Dr. Amanda Alexander is founding Executive Director of the Detroit Justice Center, a non-profit law firm that works alongside communities to create economic opportunities, transform the justice system, and promote just cities. Originally from Michigan, Amanda has worked at the intersection of racial justice and community development in Detroit, New York, and South Africa for more than a decade. She is a 2017 Echoing Green Fellow and 2018 Law for Black Lives Legal Innovator Fellow. As a 2013-2015 Soros Justice Fellow, Amanda launched the Prison & Family Justice Project at University of Michigan Law School to provide legal representation to incarcerated parents and advocate for families divided by the prison and foster care systems.
Amanda is currently an Assistant Professor in the Department of Afro-American Studies and a Postdoctoral Scholar in Law at the University of Michigan, and a member of the Michigan Society of Fellows. She regularly provides assistance and training to community organizations, advocates, and government agencies working to promote successful re-entry, alternatives to incarceration, and economic equity. Amanda facilitated the Inside-Out Theory Group at Macomb Prison near Detroit for many years, and drove a successful effort to establish an Inside-Out Prison Exchange program at UM-Ann Arbor and local prisons. She is an adviser to the National Resource Center on Children and Families of the Incarcerated, has served on the national steering committee of Law for Black Lives, and is a board member of the James and Grace Lee Boggs Center to Nurture Community Leadership.

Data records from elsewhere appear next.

@[simp] theorem putP_cur (s : State) (d : Nat) (x : Bool) (c : Nat) : (putP s d x c).cur = s.cur := rfl
@[simp] theorem putP_grp (s : State) (d : Nat) (x : Bool) (c : Nat) : (putP s d x c).grp = s.grp := rfl
@[simp] theorem putP_core (s : State) (d : Nat) (x : Bool) (c : Nat) : (putP s d x c).core = s.core := rfl
@[simp] theorem putP_bi (s : State) (d : Nat) (x : Bool) (c : Nat) : (putP s d x c).bi = s.bi := rfl
@[simp] theorem putP_cores (s : State) (d : Nat) (x : Bool) (c : Nat) : (putP s d x c).cores = s.cores := rfl
@[simp] theorem putP_bcores (s : State) (d : Nat) (x : Bool) (c : Nat) : (putP s d x c).bcores = s.bcores := rfl
@[simp] theorem putP_mem (s : State) (d : Nat) (x : Bool) (c : Nat) : (putP s d x c).mem = s.mem := rfl
@[simp] theorem putP_poisoned (s : State) (d : Nat) (x : Bool) (c : Nat) : (putP s d x c).poisoned = s.poisoned := rfl
@[simp] theorem putP_checks (s : State) (d : Nat) (x : Bool) (c : Nat) : (putP s d x c).checks = s.checks := rfl
@[simp] theorem putP_lowered (s : State) (d : Nat) (x : Bool) (c : Nat) : (putP s d x c).lowered = s.lowered := rfl
@[simp] theorem putP_farLow (s : State) (d : Nat) (x : Bool) (c : Nat) : (putP s d x c).farLow = s.farLow := rfl
@[simp] theorem putP_planes (s : State) (d : Nat) (x : Bool) (c : Nat) : (putP s d x c).planes = s.planes := rfl
@[simp] theorem putP_regs (s : State) (d : Nat) (x : Bool) (c : Nat) : (putP s d x c).regs = s.regs := rfl
@[simp] theorem putP_spway (s : State) (d : Nat) (x : Bool) (c : Nat) : (putP s d x c).spway = s.spway := rfl
@[simp] theorem putP_mbox (s : State) (d : Nat) (x : Bool) (c : Nat) : (putP s d x c).mbox = s.mbox := rfl
@[simp] theorem putP_meas (s : State) (d : Nat) (x : Bool) (c : Nat) : (putP s d x c).meas = s.meas := rfl
@[simp] theorem putP_keys (s : State) (d : Nat) (x : Bool) (c : Nat) : (putP s d x c).keys = s.keys := rfl
@[simp] theorem putP_images (s : State) (d : Nat) (x : Bool) (c : Nat) : (putP s d x c).images = s.images := rfl
@[simp] theorem putP_launches (s : State) (d : Nat) (x : Bool) (c : Nat) : (putP s d x c).launches = s.launches := rfl
@[simp] theorem putP_nextId (s : State) (d : Nat) (x : Bool) (c : Nat) : (putP s d x c).nextId = s.nextId := rfl
@[simp] theorem putP_boxes (s : State) (d : Nat) (x : Bool) (c : Nat) : (putP s d x c).boxes = s.boxes := rfl
@[simp] theorem putP_returned (s : State) (d : Nat) (x : Bool) (c : Nat) : (putP s d x c).returned = s.returned := rfl
@[simp] theorem putP_saved (s : State) (d : Nat) (x : Bool) (c : Nat) : (putP s d x c).saved = s.saved := rfl
@[simp] theorem putP_reports (s : State) (d : Nat) (x : Bool) (c : Nat) : (putP s d x c).reports = s.reports := rfl
@[simp] theorem putP_awaiting (s : State) (d : Nat) (x : Bool) (c : Nat) : (putP s d x c).awaiting = s.awaiting := rfl
@[simp] theorem putP_kills (s : State) (d : Nat) (x : Bool) (c : Nat) : (putP s d x c).kills = s.kills := rfl
@[simp] theorem putP_awaitQ (s : State) (d : Nat) (x : Bool) (c : Nat) : (putP s d x c).awaitQ = s.awaitQ := rfl
@[simp] theorem putP_jobs (s : State) (d : Nat) (x : Bool) (c : Nat) : (putP s d x c).jobs = s.jobs := rfl
@[simp] theorem putP_pend (s : State) (d : Nat) (x : Bool) (c : Nat) : (putP s d x c).pend = s.pend := rfl
@[simp] theorem putP_watches (s : State) (d : Nat) (x : Bool) (c : Nat) : (putP s d x c).watches = s.watches := rfl
@[simp] theorem putP_rtag (s : State) (d : Nat) (x : Bool) (c : Nat) : (putP s d x c).rtag = s.rtag := rfl
@[simp] theorem putP_readWait (s : State) (d : Nat) (x : Bool) (c : Nat) : (putP s d x c).readWait = s.readWait := rfl
@[simp] theorem putP_rdata (s : State) (d : Nat) (x : Bool) (c : Nat) : (putP s d x c).rdata = s.rdata := rfl
@[simp] theorem putP_farPoison (s : State) (d : Nat) (x : Bool) (c : Nat) : (putP s d x c).farPoison = s.farPoison := rfl
@[simp] theorem putP_earlyAdds (s : State) (d : Nat) (x : Bool) (c : Nat) : (putP s d x c).earlyAdds = s.earlyAdds := rfl
@[simp] theorem putP_shoots (s : State) (d : Nat) (x : Bool) (c : Nat) : (putP s d x c).shoots = s.shoots := rfl
@[simp] theorem putP_farArr (s : State) (d : Nat) (x : Bool) (c : Nat) : (putP s d x c).farArr = s.farArr := rfl
@[simp] theorem putP_colls (s : State) (d : Nat) (x : Bool) (c : Nat) : (putP s d x c).colls = s.colls := rfl
@[simp] theorem putP_encl (s : State) (d : Nat) (x : Bool) (c : Nat) : (putP s d x c).encl = s.encl := rfl
@[simp] theorem putP_chans (s : State) (d : Nat) (x : Bool) (c : Nat) : (putP s d x c).chans = s.chans := rfl
@[simp] theorem putP_sess (s : State) (d : Nat) (x : Bool) (c : Nat) : (putP s d x c).sess = s.sess := rfl
@[simp] theorem putP_fuses (s : State) (d : Nat) (x : Bool) (c : Nat) : (putP s d x c).fuses = s.fuses := rfl
@[simp] theorem putP_boot (s : State) (d : Nat) (x : Bool) (c : Nat) : (putP s d x c).boot = s.boot := rfl
@[simp] theorem putP_power (s : State) (d : Nat) (x : Bool) (c : Nat) : (putP s d x c).power = s.power := rfl
@[simp] theorem putP_clock (s : State) (d : Nat) (x : Bool) (c : Nat) : (putP s d x c).clock = s.clock := rfl
@[simp] theorem putP_agenda (s : State) (d : Nat) (x : Bool) (c : Nat) : (putP s d x c).agenda = s.agenda := rfl
@[simp] theorem putP_hostReads (s : State) (d : Nat) (x : Bool) (c : Nat) : (putP s d x c).hostReads = s.hostReads := rfl
@[simp] theorem putP_out (s : State) (d : Nat) (x : Bool) (c : Nat) : (putP s d x c).out = s.out := rfl
@[simp] theorem putP_freeCtr (s : State) (d : Nat) (x : Bool) (c : Nat) : (putP s d x c).freeCtr = s.freeCtr := rfl
@[simp] theorem putP_th_pc (s : State) (d : Nat) (x : Bool) (c : Nat) : (putP s d x c).th.pc = s.th.pc := rfl
@[simp] theorem putP_th_pos (s : State) (d : Nat) (x : Bool) (c : Nat) : (putP s d x c).th.pos = s.th.pos := rfl
@[simp] theorem putP_th_s (s : State) (d : Nat) (x : Bool) (c : Nat) : (putP s d x c).th.s = s.th.s := rfl
@[simp] theorem putP_th_p (s : State) (d : Nat) (x : Bool) (c : Nat) : (putP s d x c).th.p = s.th.p := rfl
@[simp] theorem putP_th_h (s : State) (d : Nat) (x : Bool) (c : Nat) : (putP s d x c).th.h = s.th.h := rfl
@[simp] theorem putP_th_fr (s : State) (d : Nat) (x : Bool) (c : Nat) : (putP s d x c).th.fr = s.th.fr := rfl
@[simp] theorem putP_th_n (s : State) (d : Nat) (x : Bool) (c : Nat) : (putP s d x c).th.n = s.th.n := rfl
@[simp] theorem putP_th_w (s : State) (d : Nat) (x : Bool) (c : Nat) : (putP s d x c).th.w = s.th.w := rfl
@[simp] theorem putP_th_v (s : State) (d : Nat) (x : Bool) (c : Nat) : (putP s d x c).th.v = s.th.v := rfl
@[simp] theorem putP_th_fmt (s : State) (d : Nat) (x : Bool) (c : Nat) : (putP s d x c).th.fmt = s.th.fmt := rfl
@[simp] theorem putP_th_dom (s : State) (d : Nat) (x : Bool) (c : Nat) : (putP s d x c).th.dom = s.th.dom := rfl
@[simp] theorem putP_th_mpc (s : State) (d : Nat) (x : Bool) (c : Nat) : (putP s d x c).th.mpc = s.th.mpc := rfl
@[simp] theorem putP_th_xpc (s : State) (d : Nat) (x : Bool) (c : Nat) : (putP s d x c).th.xpc = s.th.xpc := rfl
@[simp] theorem putP_th_xcause (s : State) (d : Nat) (x : Bool) (c : Nat) : (putP s d x c).th.xcause = s.th.xcause := rfl
@[simp] theorem putP_th_seg (s : State) (d : Nat) (x : Bool) (c : Nat) : (putP s d x c).th.seg = s.th.seg := rfl
@[simp] theorem putP_th_insys (s : State) (d : Nat) (x : Bool) (c : Nat) : (putP s d x c).th.insys = s.th.insys := rfl
@[simp] theorem putP_th_gate (s : State) (d : Nat) (x : Bool) (c : Nat) : (putP s d x c).th.gate = s.th.gate := rfl
@[simp] theorem putP_th_fences (s : State) (d : Nat) (x : Bool) (c : Nat) : (putP s d x c).th.fences = s.th.fences := rfl
@[simp] theorem putP_th_ckpt (s : State) (d : Nat) (x : Bool) (c : Nat) : (putP s d x c).th.ckpt = s.th.ckpt := rfl
@[simp] theorem putP_th_fault (s : State) (d : Nat) (x : Bool) (c : Nat) : (putP s d x c).th.fault = s.th.fault := rfl
@[simp] theorem putP_th_run (s : State) (d : Nat) (x : Bool) (c : Nat) : (putP s d x c).th.run = s.th.run := rfl
@[simp] theorem putP_th_marking (s : State) (d : Nat) (x : Bool) (c : Nat) : (putP s d x c).th.marking = s.th.marking := rfl
@[simp] theorem putP_th_committed (s : State) (d : Nat) (x : Bool) (c : Nat) : (putP s d x c).th.committed = s.th.committed := rfl
@[simp] theorem putP_th_heldPriv (s : State) (d : Nat) (x : Bool) (c : Nat) : (putP s d x c).th.heldPriv = s.th.heldPriv := rfl
@[simp] theorem putP_th_heldOp (s : State) (d : Nat) (x : Bool) (c : Nat) : (putP s d x c).th.heldOp = s.th.heldOp := rfl
@[simp] theorem putP_th_heldCpyo (s : State) (d : Nat) (x : Bool) (c : Nat) : (putP s d x c).th.heldCpyo = s.th.heldCpyo := rfl
@[simp] theorem putP_th_intr (s : State) (d : Nat) (x : Bool) (c : Nat) : (putP s d x c).th.intr = s.th.intr := rfl
@[simp] theorem putP_th_idist (s : State) (d : Nat) (x : Bool) (c : Nat) : (putP s d x c).th.idist = s.th.idist := rfl
@[simp] theorem putP_th_defer (s : State) (d : Nat) (x : Bool) (c : Nat) : (putP s d x c).th.defer = s.th.defer := rfl
@[simp] theorem putP_th_deferN (s : State) (d : Nat) (x : Bool) (c : Nat) : (putP s d x c).th.deferN = s.th.deferN := rfl
@[simp] theorem putP_th_used (s : State) (d : Nat) (x : Bool) (c : Nat) : (putP s d x c).th.used = s.th.used := rfl
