-- ==== Sys2Proof/Tests/Slice0.lean ====
section
/-!
SUPPORT. Tests: words of every family written out from the spec's formats, an ill-formed term for each check of WellFormed, and
for every statement a state and operands that meet its hypotheses.
-/
open Sys2Proof Sys2Proof.Machine

section
set_option Elab.async false

/-! Decoding. The words are written out from the formats of chapters 13 to 17. -/

/-- R275: header rows; with M set the row is the mark's. -/
theorem test_decode_header :
    decodeAt 15 0x00000000 = .ok .idle ∧ decodeAt 15 0x018D0000 = .ok (.wait 3 3 0 0) ∧
    decodeAt 15 0x018E0000 = .ok (.post 3 3 0 0) ∧ decodeAt 15 0x018F0000 = .ok (.take 3 3 0 0) ∧
    decodeAt 15 0x018E8021 = .ok (.restartMark 3 3 2 0x21) := by decide

/-- R279, R280. -/
theorem test_decode_control_1 :
    decodeAt 0 0x31B1540F = .ok (.br 814165 15) ∧
    decodeAt 0 0x89C84424 = .ok (.brp 1 1 70544 4) ∧
    decodeAt 0 0x2EE8A056 = .ok (.call 40 12008 22) ∧
    decodeAt 0 0x00003468 = .ok (.ret 13 8) ∧
    decodeAt 0 0xBED35885 = .ok (.jmpr 22 48851 5) ∧
    decodeAt 0 0xD2E710A9 = .ok (.loop 4 8 26995 9) ∧
    decodeAt 0 0x005A28D5 = .ok (.loopx 2 45 1 21) ∧
    decodeAt 0 0x000000F4 = .ok (.yield 20) ∧
    decodeAt 0 0x0000010F = .ok (.exit 15) ∧
    decodeAt 0 0x02372925 = .ok (.trap 36298 5) ∧
    decodeAt 0 0x025FBD5C = .ok (.svc 38895 28) ∧
    decodeAt 0 0x0000017A = .ok (.eret 26) := by decide

/-- R279, R280. -/
theorem test_decode_control_2 :
    decodeAt 0 0x0000558F = .ok (.setfmt 21 15) ∧
    decodeAt 0 0x000035BD = .ok (.fmtrd 13 29) ∧
    decodeAt 0 0xD4A005C1 = .ok (.mdpc 1 54432 1) ∧
    decodeAt 0 0x000005E3 = .ok (.step 1 3) ∧
    decodeAt 0 0x00001612 = .ok (.barr 5 18) ∧
    decodeAt 0 0x00000E39 = .ok (.mwait 3 25) ∧
    decodeAt 0 0x00F00E5D = .ok (.park 15363 29) := by decide

/-- R281, R282. -/
theorem test_decode_scalar_1 :
    decodeAt 1 0x0702701E = .ok (.add 14 1 14 30) ∧
    decodeAt 1 0xBCE59831 = .ok (.addi 51 50 377 17) ∧
    decodeAt 1 0x09184051 = .ok (.sub 8 12 18 17) ∧
    decodeAt 1 0x1195B87B = .ok (.mul 55 10 35 27) ∧
    decodeAt 1 0x1CCF688B = .ok (.mulh 45 39 57 11) ∧
    decodeAt 1 0x0FC2A8BD = .ok (.mulhu 21 33 31 29) ∧
    decodeAt 1 0x1164E8CC = .ok (.div 29 50 34 12) ∧
    decodeAt 1 0x072D78F5 = .ok (.divu 47 22 14 21) ∧
    decodeAt 1 0x1797C114 = .ok (.rem 56 11 47 20) ∧
    decodeAt 1 0x08972125 = .ok (.remu 36 11 17 5) ∧
    decodeAt 1 0x1FA6F143 = .ok (.and 30 19 63 3) ∧
    decodeAt 1 0x033E996B = .ok (.andi 19 31 6 11) := by decide

/-- R281, R282. -/
theorem test_decode_scalar_2 :
    decodeAt 1 0x19557999 = .ok (.or 47 42 50 25) ∧
    decodeAt 1 0x6762F1A9 = .ok (.ori 30 49 206 9) ∧
    decodeAt 1 0x146059D6 = .ok (.xor 11 48 40 22) ∧
    decodeAt 1 0xA54719FD = .ok (.xori 35 35 330 29) ∧
    decodeAt 1 0x008C921A = .ok (.andn 18 6 1 26) ∧
    decodeAt 1 0x0C282229 = .ok (.shl 4 20 24 9) ∧
    decodeAt 1 0x0E152245 = .ok (.shr 36 10 28 5) ∧
    decodeAt 1 0x0CC9026B = .ok (.sar 32 36 25 11) ∧
    decodeAt 1 0x0DBB1297 = .ok (.rot 34 29 27 23) ∧
    decodeAt 1 0x0064B2AE = .ok (.clz 22 50 14) ∧
    decodeAt 1 0x00552ADF = .ok (.ctz 37 42 31) ∧
    decodeAt 1 0x0060EAE8 = .ok (.popc 29 48 8) := by decide
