-- ==== Sys2Proof/Machine/Crc.lean ====
section
/-! DEFINITION. The CRC family (spec/41_crc32.md). -/

namespace Sys2Proof.Machine

/-- `CRC.INIT` (R113). -/
def execCrcInit (s : State) : Result := answer .nothing { s with crc := Config.CRC_INIT }

/-- `CRC.UPD b` (R114). -/
def execCrcUpd (b : Byte) (s : State) : Result := answer .nothing { s with crc := crcByte s.crc b }

/-- `CRC.RD` (R115): the register as it stands, not complemented. -/
def execCrcRd (s : State) : Result := answer (.word s.crc) s

/-- `CRC.BREV` (R117). -/
def execCrcBrev (s : State) : Result := answer (.bytes (byteReverse s.crc)) s

end Sys2Proof.Machine
end

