-- ==== Sys2Proof/Tests/Slice0.lean ====
section
/-! SUPPORT. Tests. Expected values come from spec/95_test_vectors.md (V, P, T0) or from the encodings of
spec/30_encoding.md. Then, for each statement with hypotheses, a state and operands that meet them. -/

namespace Sys2Proof.Tests

open Sys2Proof Sys2Proof.Machine

/-! ## The test configuration T0 and small states -/

/-- T0 of spec/95_test_vectors.md, which is an example and no part of the machine. -/
def t0Raw : RawCfg where
  start := 0xF2
  endMark := 0x03
  cmt := 0x43
  pmt := 0x50
  actrl1 := 0x60
  actrl2 := 0x34
  offSt0 := 7
  offSt1 := 8
  offSt2 := 9
  offE1 := 7
  offE0 := 8
  dispTable := [(0x30, 0), (0x31, 1), (0x32, 2)]
  stackTable := [(0x30, 0), (0x31, 1), (0x32, 2)]
  captTable := [(0x30, 0), (0x31, 1)]
  errTable := [(0x3030, 0), (0x3031, 1), (0x3130, 2)]
  apduTable := [(0x9000, 0), (0x9100, 1), (0x91AE, 2), (0x91AF, 3)]
  ackAbsent := .desync
  rxCap := 65541

def t0 : Cfg := ⟨t0Raw, by decide⟩

/-- T0 with `ACK_ABSENT = realign`. -/
def t0Realign : Cfg := ⟨{ t0Raw with ackAbsent := .realign }, by decide⟩

/-- T0 with a buffer of 12 bytes (V77). -/
def t0Small : Cfg := ⟨{ t0Raw with rxCap := 12 }, by decide⟩

/-- The reset values of R36 under a configuration, nothing to do and nothing on the channel. -/
def fresh (c : Cfg) : State where
  cfg := c
  bcc := 0x00
  crc := 0xFFFFFFFF
  rxbuf := []
  rxLen := 0
  dph := .idle
  dcnt := 0
  dack := false
  derr := 0x00
  ops := []
  results := []
  inbound := []
  rxPos := 0
  outbound := []
  txAnswers := []
  resetLine := []

def quiet : State := fresh t0

/-- A quiet state with bytes to issue. -/
def withOps (bs : List Byte) : State := { quiet with ops := bs }

/-- A frame was received (R170). -/
def holding (F : List Byte) : State :=
  { quiet with dph := .done, rxbuf := Memory.ofBytes F, rxLen := BitVec.ofNat 17 F.length }

/-- A decode in `HDR`, `bs` of the five header bytes there. -/
def inHeader (c : Cfg) (bs : List Byte) (answers : List RxAnswer) : State :=
  { fresh c with
    dph := .hdr, rxbuf := Memory.ofBytes bs, rxLen := BitVec.ofNat 17 bs.length,
    dcnt := BitVec.ofNat 17 (5 - bs.length), inbound := answers }

/-- A decode in `TAIL`, `bs` there and `n` bytes to come. -/
def inTail (bs : List Byte) (n : Nat) (answers : List RxAnswer) : State :=
  { quiet with
    dph := .tail, rxbuf := Memory.ofBytes bs, rxLen := BitVec.ofNat 17 bs.length, dcnt := BitVec.ofNat 17 n,
    dack := true, inbound := answers }

def r1 : List Byte := [0xF2, 0x00, 0x00, 0x06, 0x50, 0x30, 0x33, 0x30, 0x31, 0x30, 0x03, 0x95]
def r2 : List Byte := [0xF2, 0x00, 0x00, 0x05, 0x4E, 0x30, 0x33, 0x31, 0x30, 0x03, 0xB8]
def r3 : List Byte :=
  [0xF2, 0x00, 0x00, 0x0A, 0x50, 0x60, 0x34, 0x30, 0x30, 0x30, 0x04, 0x01, 0x91, 0x00, 0x03, 0x5B]
def r5 : List Byte := [0xF2, 0x00, 0x00, 0x08, 0x50, 0x60, 0x34, 0x30, 0x30, 0x30, 0x6A, 0x82, 0x03, 0x25]
def r6 : List Byte :=
  [0xF2, 0x00, 0x00, 0x0A, 0x50, 0x60, 0x34, 0x30, 0x30, 0x30, 0x11, 0x22, 0x91, 0xAF, 0x03, 0xC2]
def r9 : List Byte := [0xF2, 0x00, 0x00, 0x06, 0x50, 0x30, 0x33, 0x33, 0x30, 0x30, 0x03, 0x97]
def r10 : List Byte := [0xF2, 0x00, 0x00, 0x05, 0x4E, 0x30, 0x33, 0x39, 0x39, 0x03, 0xB9]
def r11 : List Byte := [0xF2, 0x00, 0x00, 0x03, 0x50, 0x30, 0x33, 0x03, 0xA1]
def r12 : List Byte := [0xF2, 0x00, 0x00, 0x06, 0x50, 0x30, 0x33, 0x30, 0x31, 0x32, 0x03, 0x97]
def r13 : List Byte := [0xF2, 0x00, 0x00, 0x06, 0x50, 0x30, 0x33, 0x30, 0x39, 0x39, 0x03, 0x94]

/-- What the last operation of a step ended with. -/
def returned : Result → Option Response
  | .next t => t.results.getLast?
  | .fault _ | .refused _ => none

/-- One view of the next state. -/
def seen {α : Type} (view : State → α) : Result → Option α
  | .next t => some (view t)
  | .fault _ | .refused _ => none

/-! ## Well-formedness -/

/-- `n` bytes of zeros, for APDUs at the ends of the lengths. -/
def zeros (n : Nat) : List Byte := List.replicate n 0x00

theorem length_zeros (n : Nat) : (zeros n).length = n := List.length_replicate

theorem wellFormed_zeros (addr : Byte) (n : Nat) : (Instr.encApdu addr (zeros n)).wellFormed = decide (n ≤ 65535) := by
  rw [Instr.wellFormed, apduFits, length_zeros]

theorem test_longest_apdu_is_wellFormed : (Instr.encApdu 0xFF (zeros 65535)).wellFormed = true := by
  rw [wellFormed_zeros]; decide

theorem test_longer_apdu_is_refused : (Instr.encApdu 0x00 (zeros 65536)).wellFormed = false := by
  rw [wellFormed_zeros]; decide

theorem test_start_equal_to_ack_is_refused : RawCfg.toCfg? { t0Raw with start := 0x06 } = none := by decide
theorem test_table_without_91AE_is_refused :
    RawCfg.toCfg? { t0Raw with apduTable := [(0x9000, 0), (0x9100, 1), (0x91AF, 3)] } = none := by decide
theorem test_table_with_6A82_is_refused :
    RawCfg.toCfg? { t0Raw with apduTable := (0x6A82, 4) :: t0Raw.apduTable } = none := by decide
theorem test_small_buffer_is_refused : RawCfg.toCfg? { t0Raw with rxCap := 8 } = none := by decide
theorem test_large_buffer_is_refused : RawCfg.toCfg? { t0Raw with rxCap := 65542 } = none := by decide
theorem test_low_offset_is_refused : RawCfg.toCfg? { t0Raw with offE0 := 4 } = none := by decide

/-! ## Decoding: the words of R85, written out, one for each constructor -/

theorem test_decode_bccClr : decode [0x10] = .op .bccClr [] := by decide
theorem test_decode_bccUpd : decode [0x11, 0xF2] = .op (.bccUpd 0xF2) [] := by decide
theorem test_decode_bccRd : decode [0x12, 0x11] = .op .bccRd [0x11] := by decide
theorem test_decode_crcInit : decode [0x20] = .op .crcInit [] := by decide
theorem test_decode_crcUpd : decode [0x21, 0x31] = .op (.crcUpd 0x31) [] := by decide
theorem test_decode_crcRd : decode [0x22] = .op .crcRd [] := by decide
theorem test_decode_crcBrev : decode [0x23] = .op .crcBrev [] := by decide
/-- V40 -/
theorem test_decode_encBasic : decode [0x30, 0x00, 0x30, 0x33] = .op (.encBasic 0x00 0x30 0x33) [] := by decide
/-- V44 -/
theorem test_decode_encApdu : decode [0x31, 0x01, 0x00, 0x05, 0x90, 0x60, 0x00, 0x00, 0x00, 0x40] =
    .op (.encApdu 0x01 [0x90, 0x60, 0x00, 0x00, 0x00]) [0x40] := by decide
theorem test_decode_dec : decode [0x40] = .op .dec [] := by decide
theorem test_decode_rxLen : decode [0x41] = .op .rxLen [] := by decide
theorem test_decode_rxRd : decode [0x42, 0x01, 0x02, 0x03] = .op (.rxRd 66051) [] := by decide
theorem test_decode_clsTsucc : decode [0x50] = .op .clsTsucc [] := by decide
theorem test_decode_clsAsucc : decode [0x51] = .op .clsAsucc [] := by decide
theorem test_decode_clsAdesc : decode [0x52] = .op .clsAdesc [] := by decide
theorem test_decode_clsStat : decode [0x53] = .op .clsStat [] := by decide
theorem test_decode_clsErr : decode [0x54] = .op .clsErr [] := by decide
theorem test_decode_clsFields : decode [0x55] = .op .clsFields [] := by decide
theorem test_decode_regRd : decode [0x60, 0x09] = .op (.regRd 9) [] := by decide
/-- V98 -/
theorem test_decode_reserved :
    [0x00#8, 0x13#8, 0x24#8, 0x32#8, 0x43#8, 0x56#8, 0x61#8, 0xFF#8].all (fun c => decode [c, 0x10] = .reserved c [0x10]) =
      true := by decide
theorem test_decode_incomplete : decode [0x31, 0x00, 0x00, 0x02, 0x90] = .incomplete := by decide
theorem test_tableWord_encBasic : decodeTableWord 32 0x33300030 = some (.encBasic 0x00 0x30 0x33) := by decide
theorem test_tableWord_encApdu : decodeTableWord 32 0x02000731 = some (.encApdu 0x07 [0x00, 0x00]) := by decide
theorem test_fetch : returned (step (State.reset.withFetchWord 16 0x0260)) = some (.ok (.word 0xFFFFFFFF)) := by decide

Amanda received her JD from Yale Law School, her PhD in international history from Columbia University, and her BA from Harvard College. Previously she has worked with the Detroit Center for Family Advocacy, the Bronx Defenders, the UN Special Rapporteur on the Right to Housing in Sao Paulo, Brazil, and the Centre for Civil Society in Durban, South Africa. As an Ella Baker Fellow at the Center for Constitutional Rights, she assisted with litigation challenging stop-and-frisk policing. As a Fulbright-Hays Scholar, Amanda conducted research on land, housing, and inclusive cities in South Africa. Her research has won the support of a Social Science Research Council Fellowship, Ford Foundation Doctoral Fellowship, and other fellowships and grants. Her writing has been published in The Global Mail, Michigan Journal of Race & Law, Harvard Journal of African-American Public Policy, Michigan Child Welfare Law Journal, Journal of Asian and African Studies, Review of African Political Economy, and other publications.